(Working data)
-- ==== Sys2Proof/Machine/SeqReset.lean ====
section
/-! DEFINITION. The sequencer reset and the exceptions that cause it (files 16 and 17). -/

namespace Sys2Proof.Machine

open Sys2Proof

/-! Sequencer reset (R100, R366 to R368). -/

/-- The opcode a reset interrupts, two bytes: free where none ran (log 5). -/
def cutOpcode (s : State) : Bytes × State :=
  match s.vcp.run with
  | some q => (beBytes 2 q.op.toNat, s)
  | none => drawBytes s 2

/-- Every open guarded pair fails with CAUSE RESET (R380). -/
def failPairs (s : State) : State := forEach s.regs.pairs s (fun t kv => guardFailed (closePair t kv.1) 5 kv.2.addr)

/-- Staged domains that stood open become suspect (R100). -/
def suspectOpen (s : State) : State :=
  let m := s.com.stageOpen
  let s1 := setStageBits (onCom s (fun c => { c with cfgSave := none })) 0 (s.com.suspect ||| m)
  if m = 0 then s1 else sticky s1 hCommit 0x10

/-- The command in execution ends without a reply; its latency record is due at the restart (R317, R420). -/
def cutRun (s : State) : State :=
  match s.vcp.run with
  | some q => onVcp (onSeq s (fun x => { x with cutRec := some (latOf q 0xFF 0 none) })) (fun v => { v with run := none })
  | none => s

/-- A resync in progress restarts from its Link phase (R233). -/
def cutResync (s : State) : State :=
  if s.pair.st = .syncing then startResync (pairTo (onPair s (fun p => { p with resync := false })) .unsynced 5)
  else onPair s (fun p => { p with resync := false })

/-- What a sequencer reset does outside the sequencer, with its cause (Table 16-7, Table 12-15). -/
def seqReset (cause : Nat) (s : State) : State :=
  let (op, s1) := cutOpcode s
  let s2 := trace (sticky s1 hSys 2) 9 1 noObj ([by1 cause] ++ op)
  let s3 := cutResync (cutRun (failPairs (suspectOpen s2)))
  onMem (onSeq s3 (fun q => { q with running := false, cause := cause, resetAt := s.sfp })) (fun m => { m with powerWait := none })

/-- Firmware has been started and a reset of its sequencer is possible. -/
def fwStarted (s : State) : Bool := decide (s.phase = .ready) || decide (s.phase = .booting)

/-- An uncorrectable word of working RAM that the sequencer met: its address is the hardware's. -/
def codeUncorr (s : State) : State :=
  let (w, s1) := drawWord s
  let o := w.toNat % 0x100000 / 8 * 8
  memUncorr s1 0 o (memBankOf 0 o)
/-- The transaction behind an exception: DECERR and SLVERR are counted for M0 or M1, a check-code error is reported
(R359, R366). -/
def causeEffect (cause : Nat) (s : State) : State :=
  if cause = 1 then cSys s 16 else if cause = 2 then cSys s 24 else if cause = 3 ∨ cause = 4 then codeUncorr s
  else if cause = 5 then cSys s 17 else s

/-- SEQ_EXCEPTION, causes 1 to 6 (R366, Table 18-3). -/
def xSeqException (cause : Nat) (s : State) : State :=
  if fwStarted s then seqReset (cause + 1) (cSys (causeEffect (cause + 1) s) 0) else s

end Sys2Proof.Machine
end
(End Working data)
(Working data)
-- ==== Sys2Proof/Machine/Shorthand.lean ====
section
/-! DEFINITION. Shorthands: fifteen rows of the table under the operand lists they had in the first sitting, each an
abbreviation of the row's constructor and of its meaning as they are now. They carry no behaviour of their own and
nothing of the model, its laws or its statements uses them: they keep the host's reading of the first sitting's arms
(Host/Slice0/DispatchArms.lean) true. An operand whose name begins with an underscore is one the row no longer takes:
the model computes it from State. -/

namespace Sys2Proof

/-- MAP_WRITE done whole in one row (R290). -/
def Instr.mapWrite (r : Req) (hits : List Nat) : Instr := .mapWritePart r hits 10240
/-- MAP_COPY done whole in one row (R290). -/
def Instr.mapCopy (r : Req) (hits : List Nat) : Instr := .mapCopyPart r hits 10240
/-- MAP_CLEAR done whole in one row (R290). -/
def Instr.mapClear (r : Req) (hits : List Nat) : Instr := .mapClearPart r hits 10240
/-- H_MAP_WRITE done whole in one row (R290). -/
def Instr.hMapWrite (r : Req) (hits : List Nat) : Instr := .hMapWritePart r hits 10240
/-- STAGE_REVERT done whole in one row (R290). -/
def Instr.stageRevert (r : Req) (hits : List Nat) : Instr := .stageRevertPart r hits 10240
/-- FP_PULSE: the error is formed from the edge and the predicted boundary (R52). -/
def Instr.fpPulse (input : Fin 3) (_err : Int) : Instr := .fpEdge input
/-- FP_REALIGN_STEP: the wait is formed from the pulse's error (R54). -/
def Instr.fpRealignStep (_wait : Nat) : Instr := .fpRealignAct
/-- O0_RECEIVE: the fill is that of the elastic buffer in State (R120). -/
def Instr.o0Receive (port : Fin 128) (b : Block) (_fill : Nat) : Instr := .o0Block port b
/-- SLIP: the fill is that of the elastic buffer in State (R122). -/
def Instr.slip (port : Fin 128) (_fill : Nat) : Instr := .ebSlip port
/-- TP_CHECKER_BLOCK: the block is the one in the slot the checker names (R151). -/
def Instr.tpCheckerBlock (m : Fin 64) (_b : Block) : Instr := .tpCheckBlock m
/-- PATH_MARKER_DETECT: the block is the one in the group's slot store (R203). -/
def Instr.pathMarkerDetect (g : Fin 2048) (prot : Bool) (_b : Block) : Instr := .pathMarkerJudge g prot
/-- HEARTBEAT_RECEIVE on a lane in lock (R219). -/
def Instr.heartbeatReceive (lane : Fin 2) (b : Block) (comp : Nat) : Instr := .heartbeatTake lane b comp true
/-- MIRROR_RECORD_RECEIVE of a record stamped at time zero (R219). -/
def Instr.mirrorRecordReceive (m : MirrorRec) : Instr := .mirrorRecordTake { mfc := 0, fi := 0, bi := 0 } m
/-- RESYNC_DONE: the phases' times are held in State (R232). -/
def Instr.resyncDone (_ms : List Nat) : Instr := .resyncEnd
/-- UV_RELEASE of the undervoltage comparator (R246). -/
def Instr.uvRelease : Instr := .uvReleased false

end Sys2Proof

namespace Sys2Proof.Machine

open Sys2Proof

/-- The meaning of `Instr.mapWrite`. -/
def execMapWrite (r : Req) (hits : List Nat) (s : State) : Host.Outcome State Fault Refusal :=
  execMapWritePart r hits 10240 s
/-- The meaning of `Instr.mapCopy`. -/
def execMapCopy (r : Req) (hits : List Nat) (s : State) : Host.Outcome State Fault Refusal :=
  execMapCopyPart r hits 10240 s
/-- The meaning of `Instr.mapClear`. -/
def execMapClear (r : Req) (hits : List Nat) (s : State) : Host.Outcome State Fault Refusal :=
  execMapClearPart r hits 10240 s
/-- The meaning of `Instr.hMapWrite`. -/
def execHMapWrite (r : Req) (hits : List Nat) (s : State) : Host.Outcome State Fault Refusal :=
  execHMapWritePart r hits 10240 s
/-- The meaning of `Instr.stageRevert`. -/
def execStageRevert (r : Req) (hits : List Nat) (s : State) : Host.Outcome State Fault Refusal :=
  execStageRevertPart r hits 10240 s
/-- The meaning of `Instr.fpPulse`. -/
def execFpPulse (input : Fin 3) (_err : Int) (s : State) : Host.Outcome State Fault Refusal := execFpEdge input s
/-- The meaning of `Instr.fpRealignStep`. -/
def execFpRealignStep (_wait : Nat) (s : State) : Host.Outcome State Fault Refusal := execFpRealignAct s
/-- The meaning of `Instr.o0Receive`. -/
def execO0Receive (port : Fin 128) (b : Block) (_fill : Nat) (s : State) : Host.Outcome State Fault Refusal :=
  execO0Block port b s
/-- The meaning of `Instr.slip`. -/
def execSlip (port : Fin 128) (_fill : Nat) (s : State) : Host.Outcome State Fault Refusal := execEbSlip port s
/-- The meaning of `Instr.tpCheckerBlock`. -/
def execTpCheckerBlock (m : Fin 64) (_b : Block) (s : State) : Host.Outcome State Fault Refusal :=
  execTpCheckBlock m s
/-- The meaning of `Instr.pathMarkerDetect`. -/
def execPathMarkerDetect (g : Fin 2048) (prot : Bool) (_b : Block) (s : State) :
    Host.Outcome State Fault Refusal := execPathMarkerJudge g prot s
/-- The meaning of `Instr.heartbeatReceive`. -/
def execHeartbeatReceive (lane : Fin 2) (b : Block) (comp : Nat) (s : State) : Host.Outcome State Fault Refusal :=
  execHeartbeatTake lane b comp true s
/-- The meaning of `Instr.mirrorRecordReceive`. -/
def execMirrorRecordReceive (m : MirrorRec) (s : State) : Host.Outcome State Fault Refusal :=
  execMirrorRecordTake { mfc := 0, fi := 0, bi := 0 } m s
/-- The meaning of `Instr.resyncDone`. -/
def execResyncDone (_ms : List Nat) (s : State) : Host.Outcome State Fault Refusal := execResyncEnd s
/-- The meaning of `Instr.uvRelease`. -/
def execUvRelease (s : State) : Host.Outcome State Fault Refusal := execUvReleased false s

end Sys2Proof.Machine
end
(End Working data)
- The task
How many lines of the data above include the word "buffer"? Only that number should be returned.

- Written answer
2